Location
- Marske Mill Lane – Saltburn-by-the-Sea, Redcar and Cleveland, TS12 1HJ England
- Coordinates: 54°34′45″N 0°58′53″W﻿ / ﻿54.57924°N 0.98125°W

Information
- Type: Academy
- Local authority: Redcar and Cleveland
- Trust: Vision Academy Learning Trust
- Department for Education URN: 148335 Tables
- Ofsted: Reports
- Staff: 50
- Gender: Co-educational
- Age: 11 to 16
- Enrolment: 540 (2019)
- Website: https://www.saltburnlearningcampus.co.uk/huntcliff-school/

= Huntcliff School, Saltburn-by-the-Sea =

Foundation school in Saltburn-by-the-Sea, Redcar and Cleveland, England

Huntcliff School is a co-educational secondary school located in Saltburn-by-the-Sea, a town in the north-east of England. At the Ofsted inspection of 2019, the school had a register of 540 pupils.

The first school on the site, opened in 1960, was called the County Modern School.

In 2007 work began on a new secondary school on the same site, to replace the current buildings, and re-opened in September 2008. This work resulted in the demolition of two school buildings which had been constructed only a few years earlier, as they could not be incorporated into the new campus.

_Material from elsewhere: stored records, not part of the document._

/-- What names an image's threads names their new places: arrivals, copies and runs; and the image leaves. -/
def State.restoreWork (s : State) (l q img : Nat) (im : SaveImage) (ms : List Nat) (map : List (Nat × Nat)) (key : Nat → Nat) : State :=
  { s with
    arrivals := s.arrivals.map (fun (ka : Nat × Arrival) => (ka.1, { ka.2 with key := if (ka.2.key / 2 ^ 23) == l then key ka.2.key else ka.2.key }))
    copies := s.copies.map (fun (kc : Nat × Copy) =>
      let c := kc.2
      (kc.1, if c.img == img then { c with
        slot := newSlot map c.slot, crew := q, hold := false, img := 0
        committed := c.committed.foldl (fun t (kv : Nat × Nat) => tput 0 t (im.newMill ms kv.1) kv.2) [], lost := c.lost.map (im.newMill ms) } else c))
    runs := s.runs.map (fun (kr : Nat × Run) => (kr.1, if s.savedSlots.lookup kr.2.thread == some (img, kr.2.slot) then { kr.2 with slot := newSlot map kr.2.slot }
      else kr.2))
    savedSlots := s.savedSlots.filter (fun k => k.2.1 != img)
    saves := tdel s.saves img }

/-- The quarantine drains as chunk writes, and each unit goes on (R375, steps 2 and 4). -/
def State.restoreCopies (s : State) (l q : Nat) (im : SaveImage) (ms : List Nat) : State :=
  let ids := (s.copies.filter (fun kc => kc.2.launch == l && kc.2.crew == q && ms.contains (millOf kc.2.slot))).map (·.1)
  let s := ids.foldl (fun s id =>
    let c := s.copy id
    let s := c.quar.foldl (fun s iv => s.fireChunk id iv.1 iv.2) (s.setCopy id { c with quar := [] })
    s.copyAgain id) s
  let s := ms.zipIdx.foldl (fun s mk => (((im.stuck[mk.2]?).getD [])).foldl (fun s a => s.post s.cycle 3 600 .chunkWrite (mk.1 :: a)) s) s
  ms.foldl (fun s m => (List.range 4).foldl (fun s c => ((s.letIn (m * 4 + c)).copyNext (m * 4 + c)).copyAdvance (m * 4 + c) (64 * 17)) s) s

/-- The threads take their new slots, where they issue from round boundary `b` on, and the messages that were held for them follow
(R375, steps 5 and 6). -/
def State.restoreThreads (s : State) (im : SaveImage) (map : List (Nat × Nat)) (b : Nat) (key : Nat → Nat) : State :=
  let s := (onceEach (map.map (fun og => coreOf og.2))).foldl (fun s c => s.emptyL1 c .none) s
  let s := map.foldl (fun s og =>
    let k := im.oldMills.takeWhile (· != millOf og.1) |>.length
    s.putSlot (tget {} ((im.slots[k]?).getD []) (og.1 % 512)) og.2 b (newSlot map) key) s
  map.foldl (fun s og =>
    let dst := s.follow og.2
    let key := savedKey (s.slot dst).thread
    let waiting := tget [] s.heldMsgs key
    if waiting.isEmpty then s
    else
      let s := { s with heldMsgs := tdel s.heldMsgs key }
      ({ s with heldMsgs := tput [] s.heldMsgs dst (tget [] s.heldMsgs dst ++ waiting) }).retryHeld dst) s

/-- Completions and notices for the restored threads that are on their way go to the new slots, and so do the notices of the launches
that they issued (R360). -/
def State.restoreNotices (s : State) (map : List (Nat × Nat)) : State :=
  let s := { s with sents := s.sents.map (fun (kx : Nat × Sent) => (kx.1, match kx.2.dest with
    | .slot g => if map.any (fun og => og.1 == g && kx.2.thread != 0 && (s.slot og.2).thread == kx.2.thread) then { kx.2 with dest := .slot (newSlot map g) }
      else kx.2
    | _ => kx.2)) }
  { s with launches := s.launches.map (fun (kl : Nat × Launch) => (kl.1, { kl.2 with
    from_ := kl.2.from_.map (fun (f : Nat × Nat) => if map.any (fun og => og.1 == f.1 && (s.slot og.2).thread == f.2) then (newSlot map f.1, f.2) else f) })) }

/-- The slice of a launch begins again (R376). -/
def State.restartSlice (s : State) (l : Nat) : State :=
  let x := s.launchOf l
  if x.slice == 0 then s
  else (s.setLaunch l { x with sliceEnd := some (s.cycle + 1024 * x.slice) }).post (s.cycle + 1024 * x.slice) 3 890 .sliceExpiry [l]

/-- RESTORE: [launch, crew, image] a saved crew goes on in the mills of another; it issues from the next round boundary
(R375). DESIGN CHOICE, unsafe: log 72. DEDUCED, unsafe: log 98. -/
def execRestore (s : State) : Result :=
  let l := s.arg.headD 0
  let q := s.arg.getD 1 0
  let img := s.arg.getD 2 0
  let im : SaveImage := tget {} s.saves img
  match ((s.launchOf l).crews[q]?).getD none with
  | none => .next s
  | some ms =>
    let map := s.placeSaved im ms
    let key := s.rekey im ms q
    let s := (s.restoreMills im ms map key).restoreWork l q img im ms map key
    let s := (s.restoreCopies l q im ms).restoreThreads im map (nextAt (s.cycle + 1) 32 0) key
    .next (((s.restoreNotices map).restartSlice l).post (s.cycle + 1) 8 q .taskEnd [l, q])
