/-- The predicate instructions write one predicate (R91). -/
def Obligations.PredicateLogic : Prop :=
  ∀ (x : Args) (s r : State) (m : BitVec 7) (i : BitVec 12), x.a = .reg .p m i →
    let b := decide (r.opVal x.b ≠ 0)
    let c := decide (r.opVal x.c ≠ 0)
    ∀ p ∈ ([(.pand x, 0, b && c), (.por x, 1, b || c), (.pxor x, 2, b ^^ c), (.pnot x, 3, !b), (.pmov x, 4, b)] : List (Instr × Nat × Bool)),
      s.begins 0x28 p.2.1 x false false = some r →
      exec p.1 s = .next ((r.updMe (fun y => y.setP i.toNat p.2.2)).advance)

/-! Control. -/

/-- Branches, calls and returns (R92, R93): the thread goes on at the target, a call with pc + 1 in its link register; a
target outside 0 to 2^32 - 1 raises SPACE exactly.
That DETAIL is the target as a 64-bit integer is the model's reading (log 31). -/
def Claims.ControlTransfers : Prop :=
  ∀ (x : Args) (s r : State),
    let rel : Int := r.me.pc.toNat + x.c.immInt
    let reg : Int := (r.opVal x.b).toNat
    let link := BitVec.ofNat 64 (r.me.pc.toNat + 1)
    ∀ p ∈ ([(.br x, 0, rel, r), (.bri x, 1, reg, r), (.call x, 2, rel, r.writeA x link), (.calli x, 3, reg, r.writeA x link),
        (.ret x, 4, reg, r)] : List (Instr × Nat × Int × State)),
      s.begins 0x30 p.2.1 x false false = some r →
      (0 ≤ p.2.2.1 → p.2.2.1 < 2 ^ 32 → exec p.1 s = .next (p.2.2.2.jump (BitVec.ofInt 32 p.2.2.1)))
      ∧ (p.2.2.1 < 0 ∨ 2 ^ 32 ≤ p.2.2.1 → exec p.1 s = .next (r.raise 0x0B (ofSigned 64 p.2.2.1)))

/-- dbr writes its counter less 1, wrapping in 64 bits, and branches while the new counter is not 0; a counter of 0
becomes 2^64 - 1 and branches (R92, R94). -/
def Claims.DecrementAndBranch : Prop :=
  ∀ (x : Args) (s r : State) (m : BitVec 7) (i : BitVec 12), x.a = .reg .s m i → i ≠ 0 →
    s.begins 0x30 5 x false false = some r →
    let n := r.me.sreg i.toNat - 1
    let to_ : Int := r.me.pc.toNat + x.c.immInt
    (n = 0 → exec (.dbr x) s = .next ((r.writeA x 0).advance))
    ∧ (n ≠ 0 → 0 ≤ to_ → to_ < 2 ^ 32 → exec (.dbr x) s = .next ((r.writeA x n).jump (BitVec.ofInt 32 to_)))
    ∧ (n ≠ 0 → (to_ < 0 ∨ 2 ^ 32 ≤ to_) → exec (.dbr x) s = .next (r.raise 0x0B (ofSigned 64 to_)))
    ∧ (r.me.sreg i.toNat = 0 → n = BitVec.allOnes 64)

/-- The control transfers. -/
def Obligations.Control : Prop :=
  Claims.ControlTransfers ∧ Claims.DecrementAndBranch

/-- exit empties the slot at its issue cycle (R18, R95); nop only goes on (R68); trap raises Fault(0x00, imm) (R382);
dbr on s0, which reads 0 and whose writes are dropped, goes on without a branch: the model's choice (log 118; R94 speaks of a
counter of 0 that branches). -/
def Obligations.ExitNopTrap : Prop :=
  ∀ (x : Args) (s r : State),
    (s.begins 0x30 6 x false false = some r → exec (.exit x) s = .next (r.emptySlot r.cur))
    ∧ (s.begins 0x00 0 x false false = some r → exec (.nop x) s = .next r.advance)
    ∧ (s.begins 0x00 1 x false false = some r → exec (.trap x) s = .next (r.raise 0x00 x.c.immInt.toNat))
    ∧ (∀ m, x.a = .reg .s m 0 → s.begins 0x30 5 x false false = some r →
      exec (.dbr x) s = .next ((r.writeA x (BitVec.allOnes 64)).advance) ∧ ∀ y : Slot, y.setS 0 (BitVec.allOnes 64) = y)

/-! System registers and the supervisor's instructions. -/

/-- csrr writes the CSR's value to Reg(A); csrw writes Op(B) to the CSR; csrx reads the old value, writes Op(C) and then
Reg(A) (R382); FPCTL and FPFLAGS keep only their defined bits (R200, R201), CAMIN only SEL, and CAMOUT nothing (R144).
A write of WAITBUD sets the charge that leaves as many units, with 0 stopping a context that has a budget, and one of TSLICE has the
slice of the mill's launch end after as many units: both are the model's reading (log 37). -/
def Claims.CsrAccess : Prop :=
  (∀ (x : Args) (s r : State),
    (s.begins 0x01 0 x false false = some r → exec (.csrr x) s = .next ((r.writeA x (r.csrRead x.b.idx)).advance))
    ∧ (s.begins 0x01 1 x false false = some r → exec (.csrw x) s = .next ((r.csrWrite x.a.idx (r.opVal x.b)).advance))
    ∧ (s.begins 0x01 2 x false false = some r →
      exec (.csrx x) s = .next (((r.csrWrite x.b.idx (r.opVal x.c)).writeA x (r.csrRead x.b.idx)).advance)))
  ∧ (∀ (r : State) (w : Word),
    r.csrWrite 0x30 w = r.updMe (fun y => { y with fpctl := w &&& 0x11F })
    ∧ r.csrWrite 0x31 w = r.updMe (fun y => { y with fpflags := w &&& 0x1F })
    ∧ r.csrWrite 0x200 w = r.updMe (fun y => { y with camSel := w.toNat / 2 ^ 56 % 8 })
    ∧ r.csrWrite 0x201 w = r
    ∧ ((r.mill (r.cur / 512)).launch = none → r.csrWrite 0x50 w = r ∧ r.csrWrite 0x51 w = r)
    ∧ (∀ l, (r.mill (r.cur / 512)).launch = some l →
      let x := r.launchOf l
      let wait := x.record.toNat / 2 ^ 288 % 2 ^ 32
      let t := r.setLaunch l { x with charged := (wait * 1024 : Nat) - (w.toNat * 1024 : Nat), spent := false }
      let e := r.cycle + 1024 * w.toNat
      r.csrWrite 0x50 w = t.checkBudget l
      ∧ r.csrWrite 0x51 w = (r.setLaunch l { x with sliceEnd := some e }).post e 0 2 .sliceExpiry [l]))

/-- What the CSRs of R26, R70, R144, R200, R201 and R365 read: those of the slot and its place, those of its launch's record, the
features that its context has accepted and those of the part, WAITBUD and TSLICE of the mill's launch, 0 without one, and the cam
tables. That whole ns of SKYTIME round down is the model's choice (log 138). -/
def Claims.CsrValues : Prop :=
  ∀ r : State,
    let l := r.launchOf r.me.launch
    let m := r.mill (r.cur / 512)
    r.csrRead 5 = BitVec.ofNat 64 r.part.pkgix ∧ r.csrRead 8 = BitVec.ofNat 64 r.me.task ∧ r.csrRead 9 = BitVec.ofNat 64 m.crewIx
    ∧ r.csrRead 0xA = BitVec.ofNat 64 (l.record.toNat / 2 ^ 192 % 2 ^ 5)
    ∧ r.csrRead 0x10 = BitVec.ofNat 64 (l.record.toNat / 2 ^ 128 % 2 ^ 64) ∧ r.csrRead 0x11 = BitVec.ofNat 64 l.id
    ∧ r.csrRead 0x21 = BitVec.ofNat 64 ((if r.skyUnsync then 2 ^ 63 else 0) + r.skyNow % 2 ^ 63)
    ∧ r.csrRead 0x60 = BitVec.ofNat 64 (l.record.toNat / 2 ^ 320 % 2 ^ 57)
    ∧ (∀ n, n < 4 → r.csrRead (0x100 + n) = BitVec.ofNat 64 ((r.context l.ctx).record.toNat / 2 ^ (256 + 64 * n) % 2 ^ 64))
    ∧ r.csrRead 0x109 = 0 ∧ r.csrRead 0x10A = 0 ∧ r.csrRead 0x10B = 0
    ∧ (m.launch = none → r.csrRead 0x50 = 0 ∧ r.csrRead 0x51 = 0)
    ∧ (∀ k, m.launch = some k →
      let x := r.launchOf k
      r.csrRead 0x50 = BitVec.ofNat 64 (((x.record.toNat / 2 ^ 288 % 2 ^ 32 * 1024 : Nat) - x.charged).toNat / 1024)
      ∧ r.csrRead 0x51 = (match x.sliceEnd with | some e => BitVec.ofNat 64 ((e - r.cycle) / 1024) | none => 0))
    ∧ r.csrRead 0x200 = BitVec.ofNat 64 ((if m.camPend then 2 ^ 63 else 0) + r.me.camSel * 2 ^ 56 + camRow m.camInStg r.me.camSel * 2 ^ 24
        + camRow m.camInAct r.me.camSel)
    ∧ r.csrRead 0x201 = BitVec.ofNat 64 (m.camOutStg.toNat * 2 ^ 32 + m.camOutAct.toNat) ∧
    r.csrRead 0 = BitVec.ofNat 64 (r.cur % 16) ∧ r.csrRead 1 = BitVec.ofNat 64 (r.cur / 16 % 8)
    ∧ r.csrRead 2 = BitVec.ofNat 64 (r.cur / 128 % 4) ∧ r.csrRead 3 = BitVec.ofNat 64 (r.cur / 512 % 64)
    ∧ r.csrRead 4 = BitVec.ofNat 64 (r.cur / 32768) ∧ r.csrRead 0x18 = (if r.cur / 16 % 8 < 4 then 1 else 0)
    ∧ r.csrRead 0x20 = BitVec.ofNat 64 r.cycle ∧ r.csrRead 0x30 = r.me.fpctl ∧ r.csrRead 0x31 = r.me.fpflags
    ∧ r.csrRead 0x40 = r.me.copseq.setWidth 64 ∧ (r.me.late = none → r.csrRead 0x41 = 0)
    ∧ (∀ c q, r.me.late = some (c, q) → r.csrRead 0x41 = BitVec.ofNat 64 (2 ^ 63 + c * 2 ^ 32 + q))
    ∧ r.csrRead 0x108 = 0x3F

/-- The control registers. -/
def Obligations.Csrs : Prop :=
  Claims.CsrAccess ∧ Claims.CsrValues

In a second phase of construction, a replacement for Saltburn Primary School was planned. The scheme had a total budget of £15 million.

Huntcliff Secondary School is now based on Saltburn Learning Campus.

In September 2009, Saltburn Primary School (whose previous buildings were based in two separate locations in the town) joined Huntcliff School within a separate wing of Saltburn Learning Campus - this was officially opened by author Gervase Phinn. Saltburn Children's Centre is also based on the campus grounds.

Huntcliff School currently has 536 students on roll, consisting of those from Saltburn and its surrounding areas.

It offers a variety of curriculum subjects, including the core subjects of English, Maths and Science, as well as History, Geography, Art & Design, Technology, ICT, Performing Arts, Modern Foreign Languages, PE, Sport Science, Life Skills, Photography and Media Studies. Additional subjects were previously available to students, such as AS Level Politics and Further Maths.

Huntcliff School has a secure partnership with the No. 17 Middle School in Bao Ding, China, which has been established for at least 3 years. In 2010, Huntcliff students and staff visited their partner school for a 10-day-long visit. Every year since the partnership, students and staff from the partner school have visited Huntcliff School and met people from the local community.

Previously a foundation school administered by Redcar and Cleveland Borough Council, in January 2021 Huntcliff School converted to academy status. The school is now sponsored by the Vision Academy Learning Trust.